It looks like they are enjoying their dinner though!


----------



## JerzeyGSD (Jun 26, 2008)

> Originally Posted By: AngelesVonLobosThanks for the information on the Gizzards! I was thinking OM when I got them...so now I know!
> 
> 
> 
> ...


Welcome.







When I first started I went to the thread "Our Dogs' Menus" and literally wrote down what everyone was feeding in a list. I had one for RMB, MM and OM so I could figure it all out. Lol. It can be confusing at first.

Don't worry about adding OM right away. Some people actually recommend letting your dogs adjust to the raw RMB and MM and THEN adding OM to the diet. Just make sure to get the RMB and MM consistent. Well, that might not be as important since your dogs have been well exposed to raw but that is the general advice given for dogs new to raw.


----------



## elisabeth_00117 (May 17, 2009)

I did the same thing Ashley, actually here is the list that I go by still to this day. It's a kinda guideline for me.

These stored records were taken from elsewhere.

/-- The row of a command that takes a channel and is not READ fixes OP, Z and the must-be-zero bits of DATA. -/
theorem channelRow_matches {row : OpcodeRow} {op : BitVec 4} {c : Chan} {d : BitVec 32}
    (h : LegalFields (encodeFields op c d)) (hp : row.pattern = Word.ofFields op 0 0 0)
    (hm : row.mask = Word.ofFields 0xF 0 3 (~~~operandMask op)) : row.matches (encodeFields op c d) = true := by
  obtain ⟨hop, -, hmbz, -, -, -⟩ := h
  simp only [opNumber_eq, dataNumber_eq, encodeFields, op_ofFields, data_ofFields] at hop hmbz
  rw [mbzSet_iff hop, not_not] at hmbz
  rw [matches_iff, hm, hp, encodeFields, ofFields_and, hmbz, and_ones4, BitVec.ofNat_eq_ofNat, BitVec.and_zero]
  rfl

theorem rowOf_matches_encode {i : Instr} (h : i.WellFormed) : (rowOf i).matches (encode i) = true := by
  have hlegal : LegalFields (encode i) := legalFields_of_decode (decode_encode h)
  cases i
  case nop | sample | readOut | readFault => rfl
  case readPhase c | readFreq c | readPw c | readLfsr c | readLevel c | readEnvst c | readWave c | readGate c |
      readAdsr c | readActive c | readWaveout c => cases c <;> rfl
  all_goals exact channelRow_matches hlegal rfl rfl

/-- A word that decodes is of its command's row and of no other. -/
theorem matches_iff_eq_rowOf {w : Word} {i : Instr} (h : decode w = .ok i) {row : OpcodeRow}
    (hrow : row ∈ opcodeTable) : row.matches w = true ↔ row = rowOf i := by
  obtain ⟨hwf, rfl⟩ := wellFormed_and_encode_of_decode h
  constructor
  · exact fun hm => row_unique hrow (rowOf_mem i) hm (rowOf_matches_encode hwf)
  · rintro rfl
    exact rowOf_matches_encode hwf

theorem eq_rowOf_iff {row : OpcodeRow} (hrow : row ∈ opcodeTable) (i : Instr) :
    row = rowOf i ↔ row.mnemonic = i.mnemonic := by
  rw [← rowOf_mnemonic]
  exact ⟨congrArg _, mnemonic_injective row hrow _ (rowOf_mem i)⟩

theorem illegalWord_iff_no_row (w : Word) : IllegalWord w ↔ ∀ row ∈ opcodeTable, row.matches w = false := by
  constructor
  · intro hw row hrow
    rw [Bool.eq_false_iff]
    exact fun hm => (legalFields_iff w).mp (legalFields_of_matches hrow hm) hw
  · intro hno
    by_contra hw
    obtain ⟨i, hi, -, -⟩ := ((legalFields_iff w).mpr hw).isCommandOf_decode
    have hm := (matches_iff_eq_rowOf hi (rowOf_mem i)).mpr rfl
    exact absurd hm (by simp [hno _ (rowOf_mem i)])

/-- Raising a fault writes FAULT alone (60_exceptions.md R191). -/
theorem raiseFault_eq (k : FaultCode) (s : State) : raiseFault k s = { s with fault := (raiseFault k s).fault } := by
  unfold raiseFault
  split <;> rfl

/-- Settles O3: the illegal words are those without a row (`illegalWord_iff_no_row`), a word that decodes is of its
command's row alone (`matches_iff_eq_rowOf`), and rejecting a word raises a fault. -/
theorem everyWordIsOneTableRowOrIllegal : Obligations.EveryWordIsOneTableRowOrIllegal := by
  unfold Obligations.EveryWordIsOneTableRowOrIllegal
  intro w
  refine ⟨illegalWord_iff w, illegalWord_iff_no_row w, fun i hi row hrow => ?_, fun s hw => ?_⟩
  · rw [matches_iff_eq_rowOf hi hrow, eq_rowOf_iff hrow]
  · obtain ⟨k, hk⟩ := (illegalWord_iff w).mp hw
    exact ⟨_, by rw [acceptWord_error hk, raiseFault_eq]⟩

end Sys2Proof.Machine

/-! PROOFS. The encoding family (30_encoding.md), text: what the assembler gives is well-formed, an operand is in its
field or refused, READ by name, the pseudo-instructions whose commands may come in any order, and the examples. -/
namespace Sys2Proof.Machine

/-! ### Whatever text is accepted, the commands are well-formed (30_encoding.md R80) -/

/-- What an operation gives, if it gives anything, has property `P`. -/
def Gives {α : Type} (P : α → Prop) (o : Option α) : Prop := ∀ x, o = some x → P x

/-- Every command of the list is one of the block. -/
abbrev AllWellFormed (is : List Instr) : Prop := ∀ i ∈ is, i.WellFormed

theorem allWellFormed_singleton {i : Instr} : AllWellFormed [i] ↔ i.WellFormed := List.forall_mem_singleton

section
variable {α β : Type} {P : β → Prop}

theorem Gives.none : Gives P none := fun _ h => nomatch h

theorem Gives.some {x : β} (h : P x) : Gives P (some x) := by
  rintro y ⟨⟩
  exact h

theorem Gives.bind {o : Option α} {f : α → Option β} (h : ∀ x, o = .some x → Gives P (f x)) : Gives P (o.bind f) := by
  intro y hy
  obtain ⟨x, hx, hf⟩ := Option.bind_eq_some_iff.mp hy
  exact h x hx y hf

theorem Gives.map {o : Option α} {f : α → β} (h : ∀ x, o = .some x → P (f x)) : Gives P (o.map f) := by
  intro y hy
  obtain ⟨x, hx, rfl⟩ := Option.map_eq_some_iff.mp hy
  exact h x hx

theorem gives_lookupName {table : List (String × β)} (h : ∀ e ∈ table, P e.2) (word : List Char) :
    Gives P (lookupName table word) :=
  .map fun e he => h e (List.mem_of_find?_eq_some he)

end

/-- Flags with bit 3 set are refused (10_state.md R33); that is the one check of well-formedness. -/
theorem asmWave_wellFormed (c : Chan) (v : Int) : Gives Instr.WellFormed (asmWave c v) := by
  refine .bind fun u _ => ?_
  split
  · exact .none
  · next h3 => exact .some (by simpa [Instr.WellFormed, Instr.wellFormed] using h3)

theorem asmPitch_wellFormed (c : Chan) (q : Int) : Gives Instr.WellFormed (asmPitch c q) := .map fun _ _ => rfl

theorem asmAdsr_wellFormed (c : Chan) (a d su r : Int) : Gives Instr.WellFormed (asmAdsr c a d su r) :=
  .bind fun _ _ => .bind fun _ _ => .bind fun _ _ => .bind fun _ _ => .some rfl

theorem asmNibbles_wellFormed (c : Chan) (a d su r : List Char) : Gives Instr.WellFormed (asmNibbles c a d su r) :=
  .bind fun _ _ => .bind fun _ _ => .bind fun _ _ => .bind fun _ _ => asmAdsr_wellFormed c _ _ _ _

theorem asmOne_wellFormed {make : Chan → Int → Option Instr} (h : ∀ c v, Gives Instr.WellFormed (make c v))
    (c v : List Char) : Gives AllWellFormed (asmOne make c v) :=
  .bind fun c _ => .bind fun v _ => .bind fun i hi => .some (allWellFormed_singleton.mpr (h c v i hi))

theorem asmNote_wellFormed (c : Chan) (n off : Int) : Gives AllWellFormed (asmNote c n off) :=
  .bind fun _ _ => .map fun i hi => allWellFormed_singleton.mpr (asmPitch_wellFormed c _ i hi)

theorem bindWith_wellFormed {c : Chan} {i : Instr} (h : i.WellFormed) : AllWellFormed (bindWith c i) :=
  List.forall_mem_cons.mpr ⟨h, List.forall_mem_cons.mpr ⟨rfl, allWellFormed_singleton.mpr rfl⟩⟩

theorem channelReads_wellFormed : ∀ e ∈ channelReads, ∀ c, (e.2 c).WellFormed := by
  simp [channelReads, Instr.WellFormed, Instr.wellFormed]

theorem globalReads_wellFormed : ∀ e ∈ globalReads, e.2.WellFormed := by decide

/-- Arm by arm in the order of `assembleOperands`: WAVE is checked by `asmWave`, and every other command is well-formed
whatever its operands. -/
theorem assembleOperands_wellFormed (k : AsmWord) (ops : List (List Char)) :
    Gives AllWellFormed (assembleOperands k ops) := by
  unfold assembleOperands
  split
  -- NOP, SAMPLE
  · exact .some (by decide)
  · exact .some (by decide)
  -- PITCH, FREQ, PWSET, PWADD
  · exact asmOne_wellFormed asmPitch_wellFormed _ _
  · exact asmOne_wellFormed (fun _ _ => .map fun _ _ => rfl) _ _
  · exact asmOne_wellFormed (fun _ _ => .map fun _ _ => rfl) _ _
  · exact asmOne_wellFormed (fun _ _ => .map fun _ _ => rfl) _ _
  -- WAVE
  · exact .bind fun c _ => .bind fun v _ => .bind fun i hi =>
      .some (allWellFormed_singleton.mpr (asmWave_wellFormed c v i hi))
  -- GATE
  · exact asmOne_wellFormed (fun _ _ => .map fun _ _ => rfl) _ _
  -- ADSR from one number, from four nibbles
  · exact asmOne_wellFormed (fun _ _ => .map fun _ _ => rfl) _ _
  · exact .bind fun c _ => .bind fun i hi =>
      .some (allWellFormed_singleton.mpr (asmNibbles_wellFormed c _ _ _ _ i hi))
  -- ENVREL, ACTIVE
  · exact .map fun c _ => allWellFormed_singleton.mpr rfl
  · exact asmOne_wellFormed (fun _ _ => .map fun _ _ => rfl) _ _
  -- READ of a channel register, of OUT or FAULT
  · exact .bind fun c _ => .bind fun make hm =>
      .some (allWellFormed_singleton.mpr
      (gives_lookupName (P := fun f => ∀ c, (f c).WellFormed) channelReads_wellFormed _ make hm c))
  · exact .map fun i hi => allWellFormed_singleton.mpr (gives_lookupName globalReads_wellFormed _ i hi)
  -- NOTE without an offset, with one
  · exact .bind fun c _ => .bind fun n _ => asmNote_wellFormed c n 0
  · exact .bind fun c _ => .bind fun n _ => .bind fun off _ => asmNote_wellFormed c n off
  -- NOTEOFF, BIND, SILENCE, MUTE, UNMUTE, RENDER
  · exact .map fun c _ => allWellFormed_singleton.mpr rfl
  · exact .bind fun c _ => .bind fun i hi => .some (bindWith_wellFormed (asmNibbles_wellFormed c _ _ _ _ i hi))
  · exact .map fun c _ => List.forall_mem_cons.mpr ⟨rfl, allWellFormed_singleton.mpr rfl⟩
  · exact .map fun c _ => allWellFormed_singleton.mpr rfl
  · exact .map fun c _ => allWellFormed_singleton.mpr rfl
  · exact .map fun k _ i hi => List.eq_of_mem_replicate hi ▸ rfl
  -- any other line
  · exact .none

/-- Settles O8: no line gives a command but through `assembleOperands`. -/
theorem assembledCommandsAreWellFormed : Obligations.AssembledCommandsAreWellFormed := by
  unfold Obligations.AssembledCommandsAreWellFormed
  intro line
  show Gives AllWellFormed (parseLine line)
  unfold parseLine
  dsimp only
  split
  · exact .some (List.forall_mem_nil _)
  · exact .bind fun k _ => assembleOperands_wellFormed k _

/-! ### Operands that fit their field, and operands that do not (30_encoding.md R80) -/

theorem inRange_of_le {lo hi v : Int} (h : lo ≤ v ∧ v ≤ hi) : inRange lo hi v = some v := if_pos h

theorem inRange_of_lt {lo hi v : Int} (h : v < lo ∨ hi < v) : inRange lo hi v = none := if_neg (by omega)

/-- A field of `n` bits takes a number modulo `2 ^ n`. -/
theorem natCast_toNat_ofInt (n : Nat) (v : Int) : ((BitVec.ofInt n v).toNat : Int) = v % 2 ^ n := by
  rw [BitVec.toNat_ofInt, Int.toNat_of_nonneg (Int.emod_nonneg _ (by positivity))]
  norm_cast

/-- A number from 0 to `hi` is in a field of `n` bits as it is. -/
theorem inRange_map_fits {α : Type} {n : Nat} {hi v : Int} (hn : hi < 2 ^ n) (h : 0 ≤ v ∧ v ≤ hi) (f : BitVec n → α) :
    ∃ u, (inRange 0 hi v).map (fun v => f (BitVec.ofInt n v)) = some (f u) ∧ (u.toNat : Int) = v := by
  refine ⟨BitVec.ofInt n v, by rw [inRange_of_le h, Option.map_some], ?_⟩
  rw [natCast_toNat_ofInt, Int.emod_eq_of_lt h.1 (by omega)]

theorem inRange_map_none {α : Type} {lo hi v : Int} (h : v < lo ∨ hi < v) (f : Int → α) :
    (inRange lo hi v).map f = none := by
  rw [inRange_of_lt h, Option.map_none]

theorem asmPitch_fits (c : Chan) {v : Int} (h : -32768 ≤ v ∧ v ≤ 32767) :
    ∃ q, asmPitch c v = some (.pitch c q) ∧ q.toInt = v :=
  ⟨BitVec.ofInt 16 v, by rw [asmPitch, inRange_of_le h, Option.map_some],
    BitVec.toInt_ofInt_eq_self (by decide) h.1 (by omega)⟩

theorem wrapNegative_of_nonneg {v : Int} (h : 0 ≤ v) : wrapNegative v = v := if_neg (by omega)

theorem wrapNegative_of_neg {v : Int} (h : -2 ^ 27 ≤ v ∧ v < 0) : wrapNegative v = v + 2 ^ 28 := if_pos h

/-- Of the numbers of 8 bits, WAVE takes those whose bit 3 is 0 (10_state.md R33). -/
theorem asmWave_eq (c : Chan) {v : Int} (h : 0 ≤ v ∧ v < 256) :
    asmWave c v = if v / 8 % 2 = 1 then none else some (.wave c (BitVec.ofInt 8 v)) := by
  have hv := natCast_toNat_ofInt 8 v
  have hbit : (BitVec.ofInt 8 v).getLsbD 3 = true ↔ v / 8 % 2 = 1 := by
    rw [getLsbD_eq_decide, decide_eq_true_iff]
    omega
  rw [asmWave, inRange_of_le ⟨h.1, by omega⟩, Option.bind_some]
  simp only [hbit]

theorem asmWave_fits (c : Chan) {v : Int} (h : 0 ≤ v ∧ v < 256 ∧ v / 8 % 2 = 0) :
    ∃ u, asmWave c v = some (.wave c u) ∧ (u.toNat : Int) = v := by
  obtain ⟨h0, hlt, h3⟩ := h
  refine ⟨BitVec.ofInt 8 v, by rw [asmWave_eq c ⟨h0, hlt⟩, if_neg (by omega)], ?_⟩
  exact (natCast_toNat_ofInt 8 v).trans (Int.emod_eq_of_lt h0 hlt)

theorem asmWave_refuses (c : Chan) {v : Int} (h : v < 0 ∨ 256 ≤ v ∨ v / 8 % 2 = 1) : asmWave c v = none := by
  by_cases hv : 0 ≤ v ∧ v < 256
  · rw [asmWave_eq c hv, if_pos (by omega)]
  · rw [asmWave, inRange_of_lt (by omega), Option.bind_none]

theorem asmNibble_fits {v : Int} (h : 0 ≤ v ∧ v ≤ 15) : ∃ n, asmNibble v = some n ∧ (n.toNat : Int) = v :=
  inRange_map_fits (by decide) h id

Stark’s Diet Plan - 2lbs (give or take a few ounces) per day.
Idea average adult weight - 100lbs

Raw Meaty Bones (RBM) - meat with edible bones (soft).
16 ounces per day
Chicken leg quarters
Chicken backs
Chicken necks
Chicken wings
Turkey necks
Fish
Rabbit
Ostrich neck
Beef neck bones
Pork neck bones
Duck
Pheasant
Ox Tails


Muscle Meat (MM) - any meat without bones.
14.4 ounces per day
Boneless chicken breast
Ground beef
Turkey breast
Beef or Bison steaks
Beef heart
Pork butt
Lamb
Deer meat

Organ Meat (OM) 
1.6 ounces per day
Liver
Kidneys
Brains

Fish (NO SALMON OR TROUT from the Pacific Northwest)


----------



## rjvamp (Aug 23, 2008)

Thanks for all the suggestions and the lists of food







The dogs really enjoyed their food and actually Angeles and Cotton kept coming up to me like "isn't there more?" LOL

Have a great day everyone.


----------